Das Erstgericht wies das Klagebegehren auch im zweiten Rechtsgang ab. Das Berufungsgericht gab der Berufung der Kl ebenso wenig Folge und begründete die Entscheidung damit, dass die Kl die zur Verfügung stehenden schulmedizinischen Behandlungsmethoden zur Behandlung der Nebenwirkungen der Tumortherapie nicht angewandt habe, sodass nicht davon ausgegangen werden könne, dass diese Behandlungsmethoden im Falle der Kl nicht erfolgreich bzw jedenfalls mit erheblichen Nebenwirkungen verbunden gewesen wäre. Darüber hinaus stehe weder eine statistisch untermauerte erfolgreiche Anwendung des Präparats ISCADOR für die hier zu beurteilende Behandlung fest, noch wurde festgestellt, dass das Präparat tatsächlich im Fall der Kl eine Verbesserung ihrer Symptome bewirkt habe.

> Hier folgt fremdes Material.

-- ==== Sys2Proof/Machine/Security.lean ====
section
/-! DEFINITION. Roles, the Fjargohus protocol, key injection, Opal, lifecycle and self-tests (R368 to R392). -/
namespace Sys2Proof.Machine

/-! ### Shared steps of the messages -/

/-- A Security Send or Receive (R151, R376, R388): PF only, and Cryptographic Module Error while the module is in its error state. -/
def State.secCmd (s : State) (f : Nat) (cid : BitVec 16) (k : State → State) : State :=
  s.pfOnly f cid fun s => if s.secHalted then s.adminDone f cid 7 0x90 else k s

/-- A Fjargohus message of the session's PF restarts the 600 s of R370. -/
def State.fjargohus (s : State) (f : Nat) : State :=
  if s.sec.session = some f then { s with sec := { s.sec with lastMsg := s.ttu.elapsed } } else s

/-- A message that needs a live CO session (R380): Access Denied without one. -/
def State.coCmd (s : State) (f : Nat) (cid : BitVec 16) (k : State → State) : State :=
  s.secCmd f cid fun s => if s.sec.session = some f then k (s.fjargohus f) else s.adminDone f cid 2 0x86

/-- Answer a security protocol of TCG: success, and the method's status in the bytes returned (0 success, 1 not authorized,
0x0C invalid parameter). -/
def State.tcg (s : State) (f : Nat) (cid : BitVec 16) (status : Nat) : State :=
  (s.emit (.bytes f cid (Config.bytes 0x5443 [status]))).ok f cid

/-- Verifier of a CO credential (R369). -/
def coVerifier (cred : BitVec 256) : Digest := Config.digest [0x434F, cred.toNat]
/-- Verifier of an Opal password of an authority. -/
def opalVerifier (auth : Nat) (pin : BitVec 256) : Digest := Config.digest [0x4F50, auth, pin.toNat]
/-- Verifier in force of an Opal authority: the one it set, else that of MSID. -/
def opalStored (s : State) (auth : Nat) : Digest := (sget auth s.sec.blocks.opal).getD (Config.digest [0x4D534944, auth])

def State.setCo (s : State) (cred : BitVec 256) : State := s.keyGen { s.sec.blocks with co := some (coVerifier cred) }

/-- A lifecycle transition ends: the fuse and the MRAM copy, then the ledger record, written last (R384, R385). -/
def State.setLifecycle (s : State) (v : Nat) : State :=
  let s := s.setFuses { s.sec.fuses with lifecycle := BitVec.ofNat 8 v }
  let s := s.setLedger { s.sec.ledger with lifecycle := BitVec.ofNat 8 v }
  (s.ledgerPut (s.ledgerOwn 5 0 (s.fld F.SEC_SVN.RUNNING))).raise F.SEC_EVT.LIFECYCLE

/-- A transition asked for by the CO: from one of the states named, with room in the ledger, else Command Sequence Error (R380, R403). -/
def State.transition (s : State) (f : Nat) (cid : BitVec 16) (from' : List Nat) (k : State → State) : State :=
  if !from'.contains s.lifecycle || ledgerFull s then s.adminDone f cid 0 0x0C else (k s).ok f cid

Der OGH wies die außerordentliche Revision mangels Vorliegens einer Rechtsfrage von erheblicher Bedeutung iSd § 502 Abs 1 ZPO zurück.
Die Kl stellt in ihrer außerordentlichen Revision die Anwendung der Rsp zur Übernahme von Kosten von „Außenseitermethoden“ nicht in Frage, argumentiert jedoch, dass die Anwendung keine Außenseitermethode sei, weil es sich um eine nach dem aktuellen Stand der Wissenschaft anerkannte Behandlungsmethode handle.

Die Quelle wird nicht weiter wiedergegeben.